Petition calls for motorway to avoid historic site

A campaign group handed over a 10,000-strong petition to the Government today warning them to back away from constructing a motorway near the historic seat of the High Kings of Ireland.

Petition calls for motorway to avoid historic site

A campaign group handed over a 10,000-strong petition to the Government today warning them to back away from constructing a motorway near the historic seat of the High Kings of Ireland.

The Save Tara Skryne Valley group threatened legal action to prevent the building of the M3 motorway close to the Hill of Tara in Co Meath.

But environmental campaigner Vincent Salafia said they were loathe to make that move.

“I do want to stress we are trying to avoid that eventuality,” he said.

“Once litigation begins people get polarised and it becomes very difficult then to resolve it.”

The group said they did not want a repeat of the lengthy protests and legal action to try to stop the construction of a motorway through Dublin’s Carrickmines Castle.

The spokesman for the group said if legal action failed huge protests would be inevitable and he would be concerned about people’s safety in their efforts to save the National Monument.
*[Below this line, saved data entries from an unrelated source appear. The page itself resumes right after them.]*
-- ==== Sys2Proof/Machine/Detect.lean ====
section
/-!
DEFINITION. Network event detectors: runs, per-cycle detectors of points and buses, symmetrical components, and per-block
detectors (R149, R154, R155).
-/
namespace Sys2Proof.Machine

/-! ### Runs (R154) -/

/-- A detector after one valid cycle or block at an instant: it raises after `up` in a row that meet its condition, and clears
after `down` in a row that clear it. -/
def Detector.step (hit clears : Bool) (up down : Nat) (at_ : Stamp) (d : Detector) : Detector :=
  if d.active then
    if hit then { d with run := 0, last := at_ }
    else if !clears then { d with run := 0 }
    else if down ≤ d.run + 1 then { d with active := false, run := 0 }
    else { d with run := d.run + 1 }
  else if !hit then { d with run := 0 }
  else
    let first := if d.run = 0 then at_ else d.first
    if up ≤ d.run + 1 then ⟨true, 0, first, at_⟩ else ⟨false, d.run + 1, first, at_⟩

/-- The event of a detector that has raised or cleared (R154): the instants of the first and the last that met. -/
def State.detected (rank : Nat) (e : Ev) (subj : Subject) (detail : List Byte) (old new : Detector) (s : State) : State :=
  if !old.active && new.active then s.due rank e subj new.first true false detail
  else if old.active && !new.active then s.due rank e subj old.last false true detail
  else s

/-! ### Phasors and sequences (R149) -/

/-- The product of two phasors. -/
def mulC (a b : Rat × Rat) : Rat × Rat := (a.1 * b.1 - a.2 * b.2, a.1 * b.2 + a.2 * b.1)

/-- The sum of two phasors. -/
def addC (a b : Rat × Rat) : Rat × Rat := (a.1 + b.1, a.2 + b.2)

/-- The difference of two phasors. -/
def subC (a b : Rat × Rat) : Rat × Rat := (a.1 - b.1, a.2 - b.2)

/-- The magnitude of a phasor. -/
def absC (a : Rat × Rat) : Rat := Config.sqrt (normSq a)

/-- A phasor scaled. -/
def scaleC (k : Rat) (a : Rat × Rat) : Rat × Rat := (k * a.1, k * a.2)

/-- The turn by a third of a cycle, forwards or backwards. -/
def third (back : Bool) : Rat × Rat := (-(1 / 2), if back then -(Config.sqrt 3 / 2) else Config.sqrt 3 / 2)

/-- Magnitudes of the zero-, positive- and negative-sequence components (R149). -/
structure Sequence where
  zero : Rat
  pos  : Rat
  neg  : Rat

/-- The symmetrical components of three phasors (R149). -/
def sequenceOf (a b c : Rat × Rat) : Sequence :=
  let turn := fun (x y : Bool) => absC (scaleC (1 / 3) (addC a (addC (mulC (third x) b) (mulC (third y) c))))
  ⟨absC (scaleC (1 / 3) (addC a (addC b c))), turn false true, turn true false⟩

/-- The calibrated fundamental phasor of a voltage channel over whole cycles of samples (R87, R149). -/
def State.voltPhasor (s : State) (k : Fin 136) (cycles : Nat) (l : List Rat) : Rat × Rat :=
  scaleC (s.scale k) (phasorAt cycles l)

/-! ### Per cycle -/

/-- The channel gives a valid cycle. -/
def State.wholeCycle (s : State) (k : Fin 136) : Bool := chanOn s.live k && s.chans[k].cur.all Samp.valid

/-- NEUTRAL_LOST of a bus at the close of a cycle (R154). -/
def State.neutralLost (b : Fin 2) (s : State) : State :=
  let ks := (List.finRange 4).map (voltChan b)
  let cyc := fun i => fractions s.chans[voltChan b i].cycle
  let z := fun i => s.voltPhasor (voltChan b i) 1 (cyc i)
  let q := sequenceOf (z 0) (z 1) (z 2)
  if threeWire s.live b || !ks.all s.wholeCycle || q.pos * 20 < udin s.live b then s
  else
    let w := s.live (.bus b .nlcfg)
    let une := s.fundamental (voltChan b 3) (cyc 3)
    let u0 := q.zero / q.pos
    let (thE, th0) := (pct w 31 16 * udin s.live b, pct w 15 0)
    let old := s.buses[b].neutral
    let new := old.step (thE < une && th0 < u0) (une * 2 < thE && u0 * 2 < th0) 5 50 s.tb.boundary
    (s.onBus b fun x => { x with neutral := new }).detected (8 * b.val + 5) .neutralLost (.bus b)
      (le 4 (toF32 une).toNat ++ le 4 (toF32 (u0 * 100)).toNat) old new

/-- NEUTRAL_BYPASS of a Q2X1PN point at the close of a cycle (R154). -/
def State.neutralBypass (p : Fin 128) (s : State) : State :=
  match topoOf s.live (quadOf p), pointPhases s.live p, neutralChan s.live p with
  | 2, c :: _, some n =>
    if !pointOn s.live p || !s.wholeCycle n || !s.wholeCycle c.curr then s
    else
      let (iP, iN) := (s.rmsOf c.curr (fractions s.chans[c.curr].cycle), s.rmsOf n (fractions s.chans[n].cycle))
      let most := maxR iP iN
      let diff := absR (iP - iN)
      let rel : Rat := (fld (s.live (.pt p .evcfg)) 15 8 : Rat) / 200
      let start := (fld (s.live (.pt p .thresh)) 31 16 : Rat) / 100000000 * f32D (s.live (.ch c.curr .fs)) / (1 / 2)
      let old := s.pts[p].bypass
      let new := old.step (rel * most < diff && start ≤ most) (diff * 2 < rel * most || most < start) 50 50 s.tb.boundary
      (s.onPt p fun x => { x with bypass := new }).detected (16 + p.val) .neutralBypass (.point p)
        (le 4 (toF32 iP).toNat ++ le 4 (toF32 iN).toNat ++ le 1 (flag 0 (iP < iN))) old new
  | _, _, _ => s

/-- REVERSE_FLOW of a point at the close of a cycle (R155): a net energy of 0 keeps the run. -/
def State.reverseFlow (p : Fin 128) (s : State) : State :=
  let x := s.pts[p]
  let net : Rat := if x.st.counts && !x.pend then (x.net : Rat) else x.rawNet
  if !pointOn s.live p || net = 0 then s
  else
    let reverse : Bool := if x.dirExp then decide (0 < net) else decide (net < 0)
    if !reverse then s.onPt p fun x => { x with revRun := 0 }
    else
      let first := if x.revRun = 0 then s.tb.boundary else x.revFirst
      if x.revRun + 1 < fld (s.live (.pt p .evcfg)) 7 0 then
        s.onPt p fun x => { x with revRun := x.revRun + 1, revFirst := first }
      else
        State.due (16 + p.val) .reverseFlow (.point p) first true true (le 1 (flag 0 (!x.dirExp)))
          (s.onPt p fun x => { x with revRun := 0, revFirst := first, dirExp := !x.dirExp })

/-- The detectors judged at every cycle closure (R154, R155). -/
def State.cycleDetectors (s : State) : State :=
  let s1 := chain (List.finRange 2) State.neutralLost s
  chain allPts (fun p s => (s.neutralBypass p).reverseFlow p) s1

/-! ### Per block -/

/-- The fundamental phasor of voltage channel i over the closing block (R149). -/
def State.blockPhasor (s : State) (b : Fin 2) (i : Fin 4) : Rat × Rat := phasorAt s.tb.blkCycles s.chans[voltChan b i].blk

/-- The phasors of the three voltages that R140 selects over the closing block (R149). -/
def State.blockPhasors (s : State) (b : Fin 2) : List (Rat × Rat) :=
  let z := s.blockPhasor b
  if threeWire s.live b then [subC (z 0) (z 1), subC (z 1) (z 2), subC (z 2) (z 0)] else [z 0, z 1, z 2]

/-- The sequence components of three phasors in a list. -/
def sequenceIn : List (Rat × Rat) → Sequence
  | [a, b, c] => sequenceOf a b c
  | _ => ⟨0, 0, 0⟩

/-- WRONG_SEQUENCE of a bus at the close of a block (R154), over the voltages that R140 selects. -/
def State.wrongSequence (b : Fin 2) (s : State) : State :=
  let z := s.blockPhasors b
  let ks := (List.range 3).map fun i => voltChan b (Fin.ofNat 4 i)
  let ready := ks.all fun k => chanOn s.live k && !s.chans[k].blkBad
  let high := z.all fun x => declared s.live b ≤ absC x * 4
  if !ready || !high then s
  else
    let q := sequenceIn z
    let old := s.buses[b].seq
    let new := old.step (q.pos < q.neg) (q.neg * 2 < q.pos) 1 5 s.tb.blkStart
    let ratio := if q.pos = 0 then Config.undefinedRatio.setWidth 32 else toF32 (q.neg / q.pos)
    (s.onBus b fun x => { x with seq := new }).detected (8 * b.val + 4) .wrongSequence (.bus b) (le 4 ratio.toNat) old new

/-- DC_PRESENT of a channel at the close of a block (R154). -/
def State.dcPresent (k : Fin 136) (s : State) : State :=
  let th := fld (s.live (.ch k .dcth)) 15 0
  if !chanOn s.live k || th = 0 || s.chans[k].blkBad then s
  else
    let mean := meanR s.chans[k].blkDc
    let limit := (th : Rat) / 100000 * fullScale s.live k
    let old := s.chans[k].dcDet
    let new := old.step (limit < absR mean) (absR mean * 2 < limit) 5 5 s.tb.blkStart
    (s.onChan k fun c => { c with dcDet := new }).detected (144 + k.val) .dcPresent (.channel k) (le 4 (toF32 mean).toNat) old new

/-- The mean of each Hall axis over the closing block, in mT. -/
def meanHall (l : List (Rat × Rat × Rat)) : Rat × Rat × Rat :=
  (meanR (l.map Prod.fst), meanR (l.map fun x => x.2.1), meanR (l.map fun x => x.2.2))

/-- MAGNET at the close of a block (R154): no reading in the block is no valid input. -/
def State.magnet (s : State) : State :=
  if s.anv.hall.isEmpty then s
  else
    let (x, y, z) := meanHall s.anv.hall
    let field := Config.sqrt (x * x + y * y + z * z)
    let limit : Rat := (fld (s.live .pqMagth) 15 0 : Rat) / 10
    let old := s.pq.magnet
    let new := old.step (limit < field) (field * 5 < limit * 4) 2 5 s.tb.blkStart
    let s1 := { s with pq := { s.pq with magnet := new }, anv := { s.anv with hall := [] } }
    s1.detected 1000 .magnet .device (le 4 (toF32 field).toNat) old new

/-- The detectors judged at every block closure (R154). -/
def State.blockDetectors (s : State) : State :=
  (chain allChans State.dcPresent (chain (List.finRange 2) State.wrongSequence s)).magnet

end Sys2Proof.Machine
end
The campaigners, who have been backed by Irish actor Stuart Townsend, handed over the 10,000 signatures alongside a written submission, including letters from international archaeologists, to the Environment Department at Dublin’s Customs House.
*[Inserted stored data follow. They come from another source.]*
/-- Modulators and spares (R25, R34 to R42, R57). The model's own: log 14, 35, 66, 100 (DEDUCED); log 74 (DESIGN
CHOICE). -/
def Obligations.ModulatorRowsComplete : Prop :=
  (∀ (k : Fin 136) (cause : HardCause) (s : State), s.powered = true → s.chans[k].inService = true →
    s.chans[k].splicing = false → s.chans[k].restoring = false → s.chans[k].injected = false →
    s.spares[groupOf k].st = .rotating → ∃ t, exec (.modulatorHardFault ⟨k.val, by omega⟩ cause) s = .next t ∧
      t.chans[k].splicing = true ∧ t.chans[k].cause = causeCode cause ∧ t.spares[groupOf k].st = .substituting ∧
      t.spares[groupOf k].pos = placeOf k) ∧
  (∀ (k : Fin 136) (s : State), s.spliceReady k = true → s.flt.combStop = false →
    ∃ t, exec (.chSubstituted k) s = .next t ∧
    t.chans[k].st = .substituted ∧ t.chans[k].splicing = false ∧ t.anv.blots &&& blotBit .afeSubst = blotBit .afeSubst ∧
    ∀ j, j ≠ k → t.chans[j] = s.chans[j]) ∧
  (∀ (g : Fin 34) (err : BitVec 16) (s : State), s.powered = true → s.spares[g].st = .rotating →
    s.spares[g].parked = false →
    (∀ i : Fin 4, s.drifted g s.spares[g].dwell.sums = false → s.nextEnabled g s.spares[g].pos = some i →
      ∃ t, exec (.spareMove g err) s = .next t ∧
        t.spares[g].pos = i ∧ t.spares[g].st = .rotating ∧ t.spares[g].trimDue = none) ∧
    (s.drifted g s.spares[g].dwell.sums = true → ∃ t, exec (.spareMove g err) s = .next t ∧
      t.spares[g].st = .checking ∧ t.spares[g].phase = 1 ∧ t.chans[groupChan g s.spares[g].pos].drift = true ∧
      t.anv.blots &&& blotBit .afeDrift = blotBit .afeDrift)) ∧
  (∀ (g : Fin 34) (err : BitVec 16) (s : State), s.spares[g].st = .checking →
    let k := groupChan g s.spares[g].pos
    (s.spares[g].phase = 1 → exec (.driftCheckPhase g err) s = .next
      ((s.connectSpare g s.spares[g].pos).onSpare g fun p => { p with serr := err, phase := 2 })) ∧
    (s.spares[g].phase = 2 → ∃ t, exec (.driftCheckPhase g err) s = .next t ∧ t.spares[g].phase = 3 ∧
      t.chans[k].injected = true) ∧
    (s.spares[g].phase = 3 → ∃ t, exec (.driftCheckPhase g err) s = .next t ∧ t.spares[g].phase = 4 ∧
      t.chans[k].werr = err ∧ t.chans[k].wvalid = true ∧
      t.chans[k].wfail = decide (fld (s.live (.driftTh g)) 15 0 < err.toInt.natAbs)) ∧
    (s.spares[g].phase = 4 → s.spares[g].queue = [] → ∃ t, exec (.chDriftChecked g) s = .next t ∧
      t.spares[g].st = .rotating ∧ t.spares[g].phase = 0 ∧ t.chans[k].checking = false ∧ t.chans[k].injected = false)) ∧
  (∀ (k : Fin 136) (err : BitVec 16) (s : State), s.chans[k].restoring = true → s.chans[k].st = .substituted →
    s.spares[groupOf k].queue = [] →
    ∃ t, exec (.chRestored k err none) s = .next t ∧ t.chans[k].restoring = false ∧ t.chans[k].werr = err ∧
      (s.beyond (groupOf k) err = false → t.chans[k].inService = true ∧ t.spares[groupOf k].st = .rotating) ∧
      (s.beyond (groupOf k) err = true → t.chans[k].st = .substituted ∧ t.spares[groupOf k].st = s.spares[groupOf k].st)) ∧
  (∀ (k : Fin 136) (err : BitVec 16) (d : HardCause) (s : State), s.chans[k].restoring = true →
    ∃ t, exec (.chRestored k err (some d)) s = .next t ∧ t.chans[k].restoring = false ∧
      t.chans[k].cause = causeCode d ∧ t.chans[k].st = s.chans[k].st) ∧
  (∀ (k : Fin 136) (s : State), s.chans[k].suppressed = true → s.chans[k].recheck = false →
    exec (.suppressionEnd k) s = .next
      (s.onChan k fun c => { c with suppressed := false, fromFailed := false, recheck := false })) ∧
  (∀ (k : Fin 136) (s : State), s.chans[k].clip = false → exec (.chClip k) s = .next
    ((s.onChan k fun c => { c with clip := true }).raise .chClip (.channel k) [])) ∧
  (∀ (k : Fin 136) (s : State), exec (.isolatedParityError ⟨k.val, by omega⟩) s = .next
    (s.onChan k fun c => { c with perr := min 0xFFFF (c.perr + 1) }))

/-- The edges of the pulse outputs (R173, R176, R177, R180). The model's own: log 44 (DEDUCED). -/
def Obligations.PulseRowsComplete : Prop :=
  (∀ (n : Fin 8) (due : Nat) (rest : List Nat) (s : State), s.powered = true → s.pulseOn n = true →
    s.pulses[n].edges = due :: rest → pulseQuantum ≤ s.pulses[n].g →
    let tick := match s.pulses[n].lastEdge with
      | some t => max due (t + 9831)
      | none => due
    exec (.pulseLeadingEdge n) s = .next { s with pulses := upd s.pulses n fun p =>
      { p with
        n := p.n + 1, g := p.g - pulseQuantum, edges := rest, lastEdge := some tick
        lastFall := some (tick + s.pulses[n].width), high := true, lateBlock := p.lateBlock || decide (due < tick) } }) ∧
  (∀ (n : Fin 8) (s : State), ∃ t : State, exec (.pulseTrailingEdge n) s = .next t ∧
    t.pulses[n] = { s.pulses[n] with high := false, lastFall := t.pulses[n].lastFall } ∧
    (s.pulses[n].high = false → t.pulses[n].lastFall = s.pulses[n].lastFall) ∧
    (∀ fall, s.pulses[n].high = true → s.pulses[n].lastFall = some fall →
      (s.pulses[n].edges = [] → t.pulses[n].lastFall = some fall) ∧
      ∀ due rest, s.pulses[n].edges = due :: rest →
        let next := match s.pulses[n].lastEdge with
          | some u => max due (u + 9831)
          | none => due
        t.pulses[n].lastFall = some (min fall (next - 10 * sysHz / 1000000))) ∧
    (∀ m, m ≠ n → t.pulses[m] = s.pulses[m]) ∧ t = { s with pulses := t.pulses })

/-- Survey sets, captures and the sealing of folios (R157, R158, R164 to R170, R184, R187). The model's own: log 22,
39, 45, 85 (DEDUCED). -/
def Obligations.SurveyAndCaptureRowsComplete : Prop :=
  (∀ s : State, s.powered = true → setFrames ≤ s.wb.frames →
    let opened : Wideband := { s.wb with
      running := s.surveyOn && decide (surveyLag ≤ s.wb.onFor), frames := 0, started := s.stampOf s.surveyInstant
      degr := false, stepped := false, ended := false, slots := Vector.replicate 24 .reset }
    (s.wb.running = true → exec .wbSetEnd s = .next (({ s with wb :=
      { opened with
        ring := ((⟨s.wb.next, s.surveySet, []⟩ : WbSet) :: s.wb.ring).take 8
        next := (s.wb.next + if s.wb.ended then 2 else 1) % 2 ^ 48 } }).pendInt 21)) ∧
    (s.wb.running = false → exec .wbSetEnd s = .next { s with wb := opened })) ∧
  (∀ (i : Fin 2) (s : State), s.pq.caps[i].st = .filling → s.pq.caps[i].left = 0 → exec (.captureFilled i) s = .next
    (({ s with pq := { s.pq with caps := upd s.pq.caps i fun c => { c with st := .kept } } }).pendInt 22)) ∧
  (∀ (i : Fin 2) (s : State), s.pq.caps[i].st = .kept → exec (.captureKeepExpiry i) s = .next
    { s with pq := { s.pq with caps := upd s.pq.caps i fun c => { c with st := .filled } } }) ∧
  (∀ (ecc : Bool) (f : Folio) (s : State), s.fol.filling = some f →
    let sealed : Folio := { f with flags := if ecc then f.flags ||| 8 else f.flags }
    ((s.metering && s.blockDue) = true → exec (.folioSealed ecc) s = .next s) ∧
    ((s.metering && s.blockDue) = false → ∃ y : State, exec (.folioSealed ecc) s = .next (y.pendInt 16) ∧
      y = { s with fol := y.fol } ∧ y.fol.filling = none ∧ y.newest? = some sealed ∧ y.fol.next = s.fol.next ∧
      y.fol.leases = s.fol.leases ∧ (∀ g ∈ y.fol.shut, g = sealed ∨ g ∈ s.fol.shut) ∧
      ∀ g ∈ s.fol.shut, s.fol.leases.any (fun l => l.folio = g.number) = true → g ∈ y.fol.shut))

/-- Log writes and auxiliary scans (R298, R315, R317, R319, R325, R326). The model's own: log 21, 49 (DEDUCED); log
112 (DESIGN CHOICE). -/
def Obligations.LogAndAuxRowsComplete : Prop :=
  (∀ (item : LogItem) (rest : List LogItem) (s : State), s.coresServe = true → s.ev.logQ = item :: rest →
    let s1 : State := { s with ev := { s.ev with logQ := rest }, anv := s.anv.logEvent item.ev }
    exec (.eventLogWrite none) s = .next (if item.ev.code = Ev.code .logGap then s1.blot .logGap else s1)) ∧
  (∀ (g : Nat × Nat) (s : State), s.coresServe = true → s.ev.logQ = [] → s.ev.gap = some g → ∃ t,
    exec (.eventLogWrite none) s = .next t ∧ t.ev = { s.ev with gap := none } ∧
    t.anv.log = (s.anv.logEvent (s.gapItem g).ev).log ∧ t.anv.blots &&& blotBit .logGap = blotBit .logGap) ∧
  (∀ s : State, s.scanCount 9 = 2 ^ fld (s.live (.auxUin 0)) 11 8 ∧ s.scanCount 10 = 2 ^ fld (s.live (.auxUin 1)) 11 8 ∧
    s.scanCount 14 = 256) ∧
  (∀ (i : Fin 16) (codes : List (BitVec 12)) (s : State), s.anv.auxDue.head? ≠ some i.val ∨ codes.length ≠ s.scanCount i →
    exec (.auxScan i codes) s = .next s) ∧
  (∀ (i : Fin 16) (codes : List (BitVec 12)) (rest : List Nat) (s : State), s.powered = true →
    s.anv.auxDue = i.val :: rest → codes.length = s.scanCount i → ∃ t : State, exec (.auxScan i codes) s = .next t ∧
    (∀ j : Fin 16, t.anv.auxRes[j] = if j = i then
      toF32 (auxValue i s.pnl.railSel (meanR (codes.map fun c => (c.toNat : Rat)))) else s.anv.auxRes[j]) ∧
    t.anv.auxDue = rest ∧ (i = 8 → (f32D t.anv.auxRes[i] < 11 / 5 → t.pwr.vbatLow = true ∧
      t.anv.blots &&& blotBit .vbatLow = blotBit .vbatLow) ∧ (23 / 10 ≤ f32D t.anv.auxRes[i] → t.pwr.vbatLow = false)))

/-- An entry that stays on top beyond its time (R290). -/
def Obligations.TimeoutIsOutOfOrder : Prop :=
  ∀ (t : Fin 6) (e : InSvc) (rest : List InSvc) (s : State), s.intc.targets[t].stack = e :: rest →
    let s1 : State := s.flushTarget t
    let counted := upd s1.intc.targets t fun g => { g with timeouts := min 0xFFFF (g.timeouts + 1) }
    let s2 : State := { s1 with intc := { s1.intc with targets := counted } }
    exec (.intTimeout t) s = .next ((s2.note .intcOrder .intcOrder .device
      (le 1 t.val ++ le 1 1 ++ le 1 e.src ++ le 1 e.dtag)).route) ∧
    s1.intc.targets[t].stack = [] ∧ (∀ x ∈ e :: rest, x.src ∈ s1.intc.pend) ∧
    ∀ s' : State, exec (.intTimeout t) s = .next s' →
      s'.intc.targets[t].timeouts = min 0xFFFF (s.intc.targets[t].timeouts + 1) ∧
      s'.intc.targets[t].orders = s.intc.targets[t].orders ∧
      s'.anv.blots &&& blotBit .intcOrder = blotBit .intcOrder ∧
      ∀ q : Fin 6, q ≠ t → s'.intc.targets[q].timeouts = s.intc.targets[q].timeouts ∧
        s'.intc.targets[q].orders = s.intc.targets[q].orders

/-- The SYS crystal (R260, R261, R282). The model's own: log 52 (DEDUCED); log 96 (DESIGN CHOICE). -/
def Obligations.CrystalRowsComplete : Prop :=
  (∀ s : State, s.powered = true → s.flt.onBackup = false → ∃ t, exec .xtalFail s = .next t ∧
    t.flt = { s.flt with
        xtalOk := false, xtalHeld10 := false, onBackup := true, degraded := true, xreturn := false
        relock := (Config.relockFrames s.flt.frames).2 % 16 + 1 } ∧
    (∀ k : Fin 136, t.chans[k].gaps =
      ⟨.clock, s.clock - (Config.relockFrames s.flt.frames).1 % 3 * (frameTicks * tickParts), none⟩ :: s.chans[k].gaps) ∧
    t.anv.blots &&& blotBit .timebaseDegraded = blotBit .timebaseDegraded ∧ t.tb = s.tb ∧ t.pts = s.pts) ∧
  (∀ (ppm : Int) (s : State), s.powered = true → s.flt.degraded = true → exec (.xtalRate ppm) s = .next
    (s.raise .xtalRate .device (le 4 (unsigned 32 ppm)))) ∧
  (∀ s : State, s.powered = true → s.dev.startup.xtalPassed = true → s.flt.onBackup = true →
    (bit (s.live .fltCfg) 0 = true ∨ s.flt.xreturn = true → ∃ t, exec .xtalReturn s = .next t ∧
      t.flt = { s.flt with
        xtalOk := true, xtalHeld10 := false, onBackup := false, degraded := false, xreturn := false
        relock := (Config.relockFrames s.flt.frames).2 % 16 + 1 } ∧
      (∀ k : Fin 136, t.chans[k].gaps = ⟨.clock, s.clock, none⟩ :: s.chans[k].gaps) ∧
      t.trim.bkupDue = none ∧ t.tb = s.tb) ∧
    (bit (s.live .fltCfg) 0 = false → s.flt.xreturn = false → exec .xtalReturn s = .next
      { s with flt := { s.flt with xtalOk := true, xtalHeld10 := true } })) ∧
  (∀ s : State, s.powered = true → s.dev.startup.xtalPassed = false →
    (∃ t, exec .crystalAccepted s = .next t ∧ t.dev.startup.xtalPassed = true ∧
      t.flt = { s.flt with xtalOk := true, onBackup := false }) ∧
    ∃ t, exec .xtalStartTimeout s = .next t ∧ t.dev.startup.xtalPassed = true ∧
      t.flt = { s.flt with degraded := true } ∧ t.anv.blots &&& blotBit .timebaseDegraded = blotBit .timebaseDegraded)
However, Minister Dick Roche declined to accept the petition personally.

“Hopefully he will at least take a look at our submission and we have asked for a meeting with him,” Mr Salafia said.

The Wicklow TD, who recently took over the Environment post, is due to make a decision on whether the National Roads Authority should be allowed go ahead with their planned route in the near future.
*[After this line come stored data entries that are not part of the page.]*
-- ==== Sys2Proof/Laws/State.lean ====
section
/-!
SUPPORT. What each update of one part of the state leaves: one lemma per field, true by `rfl`. A name is the update's, then the
field's.
-/
namespace Sys2Proof.Laws

open Sys2Proof.Machine

/-! ### `State.onChan` -/

@[simp] theorem onChan_pending (k : Fin 136) (f : Chan → Chan) (s : State) : (State.onChan k f s).pending = s.pending := (rfl)
@[simp] theorem onChan_draws (k : Fin 136) (f : Chan → Chan) (s : State) : (State.onChan k f s).draws = s.draws := (rfl)
@[simp] theorem onChan_now (k : Fin 136) (f : Chan → Chan) (s : State) : (State.onChan k f s).now = s.now := (rfl)
@[simp] theorem onChan_dev (k : Fin 136) (f : Chan → Chan) (s : State) : (State.onChan k f s).dev = s.dev := (rfl)
@[simp] theorem onChan_cfg (k : Fin 136) (f : Chan → Chan) (s : State) : (State.onChan k f s).cfg = s.cfg := (rfl)
@[simp] theorem onChan_eff (k : Fin 136) (f : Chan → Chan) (s : State) : (State.onChan k f s).eff = s.eff := (rfl)
@[simp] theorem onChan_slots (k : Fin 136) (f : Chan → Chan) (s : State) : (State.onChan k f s).slots = s.slots := (rfl)
@[simp] theorem onChan_spares (k : Fin 136) (f : Chan → Chan) (s : State) : (State.onChan k f s).spares = s.spares := (rfl)
@[simp] theorem onChan_pts (k : Fin 136) (f : Chan → Chan) (s : State) : (State.onChan k f s).pts = s.pts := (rfl)
@[simp] theorem onChan_buses (k : Fin 136) (f : Chan → Chan) (s : State) : (State.onChan k f s).buses = s.buses := (rfl)
@[simp] theorem onChan_tb (k : Fin 136) (f : Chan → Chan) (s : State) : (State.onChan k f s).tb = s.tb := (rfl)
@[simp] theorem onChan_engine (k : Fin 136) (f : Chan → Chan) (s : State) : (State.onChan k f s).engine = s.engine := (rfl)
@[simp] theorem onChan_mcal (k : Fin 136) (f : Chan → Chan) (s : State) : (State.onChan k f s).mcal = s.mcal := (rfl)
@[simp] theorem onChan_prof (k : Fin 136) (f : Chan → Chan) (s : State) : (State.onChan k f s).prof = s.prof := (rfl)
@[simp] theorem onChan_pq (k : Fin 136) (f : Chan → Chan) (s : State) : (State.onChan k f s).pq = s.pq := (rfl)
@[simp] theorem onChan_wb (k : Fin 136) (f : Chan → Chan) (s : State) : (State.onChan k f s).wb = s.wb := (rfl)
@[simp] theorem onChan_pulses (k : Fin 136) (f : Chan → Chan) (s : State) : (State.onChan k f s).pulses = s.pulses := (rfl)
@[simp] theorem onChan_fol (k : Fin 136) (f : Chan → Chan) (s : State) : (State.onChan k f s).fol = s.fol := (rfl)
@[simp] theorem onChan_scr (k : Fin 136) (f : Chan → Chan) (s : State) : (State.onChan k f s).scr = s.scr := (rfl)
@[simp] theorem onChan_ev (k : Fin 136) (f : Chan → Chan) (s : State) : (State.onChan k f s).ev = s.ev := (rfl)
@[simp] theorem onChan_intc (k : Fin 136) (f : Chan → Chan) (s : State) : (State.onChan k f s).intc = s.intc := (rfl)
@[simp] theorem onChan_pwr (k : Fin 136) (f : Chan → Chan) (s : State) : (State.onChan k f s).pwr = s.pwr := (rfl)
@[simp] theorem onChan_flt (k : Fin 136) (f : Chan → Chan) (s : State) : (State.onChan k f s).flt = s.flt := (rfl)
@[simp] theorem onChan_anv (k : Fin 136) (f : Chan → Chan) (s : State) : (State.onChan k f s).anv = s.anv := (rfl)
@[simp] theorem onChan_cld (k : Fin 136) (f : Chan → Chan) (s : State) : (State.onChan k f s).cld = s.cld := (rfl)
@[simp] theorem onChan_grd (k : Fin 136) (f : Chan → Chan) (s : State) : (State.onChan k f s).grd = s.grd := (rfl)
@[simp] theorem onChan_pnl (k : Fin 136) (f : Chan → Chan) (s : State) : (State.onChan k f s).pnl = s.pnl := (rfl)
@[simp] theorem onChan_trim (k : Fin 136) (f : Chan → Chan) (s : State) : (State.onChan k f s).trim = s.trim := (rfl)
“I am hoping that the minister, he does seem like a very reasonable man, and I am sure that he would want to see the problem solved rather than exacerbated,” Mr Salafia said.

Dr Muireann Ni Bhrolchain of the National University of Ireland in Maynooth said some of the signatures on the petition include the Archaeological Institute of America and the European Association of Archaeologists.

“It will destroy a site which is at the heart of our archaeology, literature and history,” the Celtic Studies lecturer said.

“This is not just an Irish issue it is a world issue. It will have major implications and we still don’t know what the archaeological impact will be.”

One of the letters signed by many archaeologists and lecturers, including Professor John Waddell of National University of Ireland in Galway, stressed that Tara was now under threat.

The 49-kilometre route at its closest point would pass within two-kilometres east of Tara, between the site and the Hill of Skryne.

The NRA unearthed dozens of sites of interest during test digging in the Tara Skryne Valley along the route.

Mr Roche will be considering reports on the significance of these sites before deciding if the NRA should be allowed remove the objects for preservation.

“We would argue the sites are part and parcel of the Hill of Tara,” Mr Salafia said.

“They have announced that it is going to cost them 30 million euro (£20m) to excavate these sites as well.”

The campaign group called upon the Environment Department to re-route the M3 motorway away from the acclaimed site.

They said there were other options such as building the planned by-passes around Co Meath towns and developing a railway between Navan and Dublin.

The Tara-Skryne Valley was first inhabited during the Stone Age and there are passage tombs at the site dating back to around 2,000BC.

The site was looked upon as the capital of Ireland, when it became the seat of the High Kings, who ruled the dozens of kingdoms that had emerged across the country.

The seat stayed at Tara until the sixth century.